The G5g instances powered by Amazon’s own Graviton2 processor and also feature NVIDIA T4G Tensor Core GPUs are a cost-effective alternative to Intel’s and AMD’s powered instances for deploying deep learning applications.

The Dilemma

AWS offers robust, powerful, cost-effective architecture for running artificial intelligence and deep learning tasks. One of the advantages is the option to use spot instances, which are far more cost-effective at times and up to 70% cheaper than on-demand instances.

For example, the spot pricing history for the g5g.xlarge instance in various “us-east” zones ranged from $0.1720 to $0.1519 per hour for the past three months. These rates are tempting, but at the time of writing, no official Amazon Linux 2023 Deep learning AMI is available for the Amazon G5g instances family. Setting up the environment can be cumbersome: finding drivers, the correct dev toolchain, and a pre-compiled PyTorch module supporting the latest DL toolkit.

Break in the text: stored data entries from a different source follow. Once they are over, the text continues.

/-- The level of an output line (true: HIGH): the opposite of its rest level while the role that names it is active, and the
rest level otherwise (R14). -/
def Part.outputLevel (s : Part) (line : Fin 24) : Bool :=
  let active := allOutputRoles.any fun r => s.force.outLineOf r == some line && s.outputActive r
  (s.force.restHigh[line]) != active

/-! ## Notices (R178) and path state (R43) -/

/-- The pending flag of a gated condition's notice: set when the condition becomes active and its kind is enabled (R178). -/
def gated (enabled was now flag : Bool) : Bool := flag || (enabled && now && !was)

/-- A PATH STATE notice is made pending, if the kind is enabled (R43). -/
def Part.notePath (s : Part) : Part := s.modNotices fun n => { n with pathState := n.pathState || s.mask.pathState }

/-- The path state becomes `p`; each change makes a PATH STATE notice pending (R43). -/
def Part.setPath (s : Part) (p : PathState) : Part :=
  if s.feed.path = p then s else (s.modFeed fun f => { f with path := p }).notePath

/-- PLAN READY is made pending (R141). -/
def Part.notePlanReady (s : Part) : Part := s.modNotices fun n => { n with planReady := true }

/-- A JAM notice is made pending, replacing the one of its position (R116). -/
def Part.noteJam (s : Part) (x : JamNote) : Part :=
  s.modNotices fun n => { n with jams := n.jams.filter (fun y => y.position != x.position) ++ [x] }

/-! ## Counters (chapter 10) -/

/-- The saturation value of a width (R161). -/
def Width.limit : Width → Nat
  | .narrow => 65535
  | .wide => 16777215

/-- The settings of a group. -/
def Stats.groupSet (x : Stats) : Group → GroupSet
  | .station => x.stationSet
  | .tray => x.traySet
  | .path => x.pathSet

/-- A group's settings replaced. -/
def Stats.setGroup (x : Stats) (g : Group) (y : GroupSet) : Stats :=
  match g with
  | .station => { x with stationSet := y }
  | .tray => { x with traySet := y }
  | .path => { x with pathSet := y }

/-- The records of a group in index order, each as the list of its counters (R160). -/
def Stats.records (x : Stats) : Group → List (List Nat)
  | .station => x.station.toList.map Vector.toList
  | .tray => x.tray.toList.map Vector.toList
  | .path => [x.path.toList]

/-- The COUNTER WATERMARK condition of a group (R163). -/
def Stats.reached (x : Stats) (g : Group) : Bool :=
  let w := (x.groupSet g).watermark
  decide (w ≠ 0) && (x.records g).any fun r => r.any fun c => decide (w ≤ c)

/-- A report's effect on one counter (R161). -/
def raised (w : Width) (c : Nat) : Nat := if c < w.limit then c + 1 else c

/-- What the watermark notice of a group is replaced by. -/
def Notices.setWatermark (n : Notices) (g : Group) (y : Option WatermarkNote) : Notices :=
  match g with
  | .station => { n with wmStation := y }
  | .tray => { n with wmTray := y }
  | .path => { n with wmPath := y }

/-- The group's COUNTER WATERMARK condition judged afresh; on becoming active it makes its notice pending, naming a record and
a counter (R163). -/
def Part.judgeWatermark (s : Part) (g : Group) (record counter : Nat) : Part :=
  let was := (s.stats.groupSet g).active
  let now := s.stats.reached g
  let s := s.modStats fun x => x.setGroup g { x.groupSet g with active := now }
  if s.mask.condition && now && !was then
    s.modNotices fun n => n.setWatermark g (some ⟨(s.stats.groupSet g).watermark, record, counter⟩)
  else s

/-- One counter of a STATION record: arrivals 0, drifts 1, jams 2 (R160). -/
def Part.countStation (s : Part) (st : Fin 24) (c : Fin 3) : Part :=
  (s.modStats fun x => { x with
    station := x.station.set st ((x.station[st]).set c (raised x.stationSet.width (x.station[st])[c])) }).judgeWatermark
    .station st c

/-- One counter of a TRAY record: picks 0, retries 1, misfeeds 2 (R160). -/
def Part.countTray (s : Part) (u : Fin 5) (c : Fin 3) : Part :=
  (s.modStats fun x => { x with
    tray := x.tray.set u ((x.tray[u]).set c (raised x.traySet.width (x.tray[u])[c])) }).judgeWatermark .tray u c

/-- One counter of the PATH record: sheets picked 0, delivered to bins 1, compiled 2, purged 3, spoiled 4, multifeeds 5,
episodes 6, staples 7, sets 8, frames discarded 9 (R160). -/
def Part.countPath (s : Part) (c : Fin 10) : Part :=
  (s.modStats fun x => { x with path := x.path.set c (raised x.pathSet.width (x.path[c])) }).judgeWatermark .path 0 c

/-! ## The Sheet Table (R68, R69) -/

/-- The speed in mm/s of the current class (R7). -/
def Part.speed (s : Part) : Nat := s.force.speed s.feed.cls

/-- The record of a sheet number. -/
def Part.sheet? (s : Part) (n : Nat) : Option Sheet := s.table.sheets.find? fun x => x.number == n

/-- The record of a sheet number changed. -/
def Part.modSheet (s : Part) (n : Nat) (g : Sheet → Sheet) : Part :=
  s.modTable fun t => { t with sheets := t.sheets.map fun x => if x.number = n then g x else x }

/-- The table revision raised by `k` (R69). -/
def Part.raiseRevision (s : Part) (k : Nat) : Part :=
  s.modTable fun t => { t with revision := t.revision + BitVec.ofNat 32 k }

/-- The step a sheet is to reach next (R68). -/
def Sheet.nextStep (x : Sheet) : Option Step := x.itinerary[x.index]?

/-- The page records bound to a sheet, front first. -/
def Sheet.pages (x : Sheet) : List Page := x.front.toList ++ x.back.toList

/-- The condition is NORMAL, PURGING or RUNNING OUT: the sheet is tracked (R73). -/
def Sheet.moving (x : Sheet) : Bool := decide (x.cond ≠ .stranded)

/-- The sheet has passed the PURGE GATE (R87): a step at that station lies behind it. -/
def Desc.pastPurgeGate (d : Desc) (x : Sheet) : Bool :=
  (x.itinerary.take x.index).any fun y => d.roleOf y.station == some .purgeGate

/-- The release of a sheet's pages: its page fields become absent and its released flag is set (R69). -/
def Sheet.release (x : Sheet) : Sheet := { x with front := none, back := none, released := true }

/-- One station's state changed. -/
def Part.modStation (s : Part) (st : Fin 24) (g : Station → Station) : Part :=
  s.modStations fun v => v.set st (g v[st])

/-! ## The schedule of synthesised edges (R168) -/

/-- The scheduled edges of a sheet are withdrawn. -/
def Part.withdrawEdges (s : Part) (n : Nat) : Part :=
  s.modDry fun d => { d with schedule := d.schedule.filter fun x => x.sheet != some n }

/-- A record leaves the table: its covering entries are cleared, its deadlines and scheduled edges go with it (R69, R79,
R168). -/
def Part.removeSheet (s : Part) (n : Nat) : Part :=
  (((s.modTable fun t => { t with sheets := t.sheets.filter fun x => x.number != n }).raiseRevision 1).modStations fun v =>
    v.map fun st => if st.cover.any (fun c => c.sheet == n) then { st with cover := none } else st).withdrawEdges n

/-- The tick of a scheduled edge: one that is not after the event that schedules it falls at the first tick after it
(R168). -/
def Part.edgeTick (s : Part) (t : Tick) : Tick := if isBefore s.tick t then t else s.tick + 1

/-- The ordinal of a sheet in dry run (R166). -/
def Dry.ordinal (d : Dry) (n : Nat) : Nat := n + 1 - d.firstSheet

/-- The Fault Plan entries that fire when the first leading edge of a sheet at a station is scheduled (R171). -/
def Dry.firing (d : Dry) (n : Nat) (st : Fin 24) : List FaultEntry :=
  d.plan.filter fun x => !x.spent && x.kind != .noStaple && x.ordinal == d.ordinal n && x.station == st.val

/-- Those entries marked spent. -/
def Dry.spend (d : Dry) (n : Nat) (st : Fin 24) : Dry :=
  { d with plan := d.plan.map fun x =>
      if !x.spent && x.kind != .noStaple && x.ordinal == d.ordinal n && x.station == st.val then { x with spent := true }
      else x }

/-- The sum of the amounts of one kind of fault. -/
def faultSum (k : FaultKind) (l : List FaultEntry) : Int := ((l.filter fun x => x.kind == k).map FaultEntry.amount).sum

/-- The generator schedules a leading edge at anchor + T, as the faults that fire alter or withhold it (R168, R171). Outside
dry run nothing is scheduled. -/
def Part.scheduleLeading (s : Part) (x : Sheet) (st : Fin 24) (T : Nat) : Part :=
  if !s.dry.on then s
  else
    let faults := s.dry.firing x.number st
    let s := s.modDry fun d => d.spend x.number st
    if faults.any (fun f => f.kind == .omit) then s
    else
      let edge : Edge := {
        station := st
        leading := true
        tick := s.edgeTick (plusInt (plusTicks x.anchor T) (faultSum .delay faults))
        sheet := some x.number
        stretch := (faultSum .stretch faults).toNat
        extras := faults.countP fun f => f.kind == .extra
        dwell := dwell x.media s.speed }
      s.modDry fun d => { d with schedule := d.schedule ++ [edge] }

/-- The tracker computes a sheet's expected arrival at its next step and arms its leading deadline, or leaves it without one
when no step remains (R72). The generator schedules the edge (R168). -/
def Part.armNext (s : Part) (n : Nat) : Part :=
  match s.sheet? n with
  | none => s
  | some x =>
    match x.nextStep with
    | none => s.modSheet n fun y => { y with expect := none, deadline := none }
    | some step =>
      let e := expectAt s.force.timing s.speed x.anchor step.dist (s.stations[step.station]).offset
      (s.modSheet n fun y => { y with expect := some e, deadline := some e.deadline }).scheduleLeading x step.station
        e.transit

/-! ## The Merge Reservation List (R63) -/

/-- `x` stands before `y` in the list: the earlier lead, then the lower sheet number. -/
def Resv.precedes (x y : Resv) : Bool := isBefore x.lead y.lead || (x.lead == y.lead && decide (x.sheet ≤ y.sheet))

/-- An entry placed in lead order. -/
def insertResv (r : Resv) (l : List Resv) : List Resv :=
  l.takeWhile (fun x => x.precedes r) ++ r :: l.dropWhile (fun x => x.precedes r)

/-- The merge prediction at a point of a feed or DUPLEX leg: `stations` are those of the leg after the point and `dist` the
distance from it to the merge point (R23). -/
def Part.predict (s : Part) (t0 : Tick) (dist : Nat) (stations : List Step) (media : Nat) : Tick × Tick :=
  let lead := plusInt (plusTicks t0 (transit dist s.speed)) (offsetsOver s.stations stations)
  (lead, plusTicks lead (dwell media s.speed))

Spot price history for g5g.xlarge for the last three months.

Navigating the Challenge — A How-To Guide

This aims to bridge the gap by offering comprehensive step-by-step instructions suitable for newcomers and seasoned data scientists. The goal is to enable you to leverage these state-of-the-art technologies at a meager cost without the hassle of finding the right driver and packages for the G5g family. Eventually, we will compile all the individual steps into a single script that will further streamline the process.

1. Launching an Instance

For setting up an instance, we’ll use g5g.4xlarge instance. The idea behind using a more powerful instance is to accelerate compilation time. We will launch the build instance with the AWS Command Line Interface (aws cli).

First, set the following environment variables:

  • REGION: Specifies the AWS region, e.g., ‘us-east-1’.

  • SECURITY_GROUPS: Your security group ID(s).

  • KEY_PAIR: The name of your SSH key pair.

  • SUBNET: The ID of your subnet.

If you have any confusion about these variables. You can refer to the security group, keypair, and subnets documentation.

Once you have these values, you can set these variables like this.

export REGION='us-east-1'
export SECURITY_GROUPS='YourFirstSecurityGroupIdsHere'
export KEY_PAIR='YourSSHKeyNameHere'
export SUBNET='YourSubnetHere'

Next, we need to find the latest Amazon Linux 2023 AMI ID so you will get the latest AMI every time you run this script. The following command will fetch the AMI ID and store it as AMI_ID.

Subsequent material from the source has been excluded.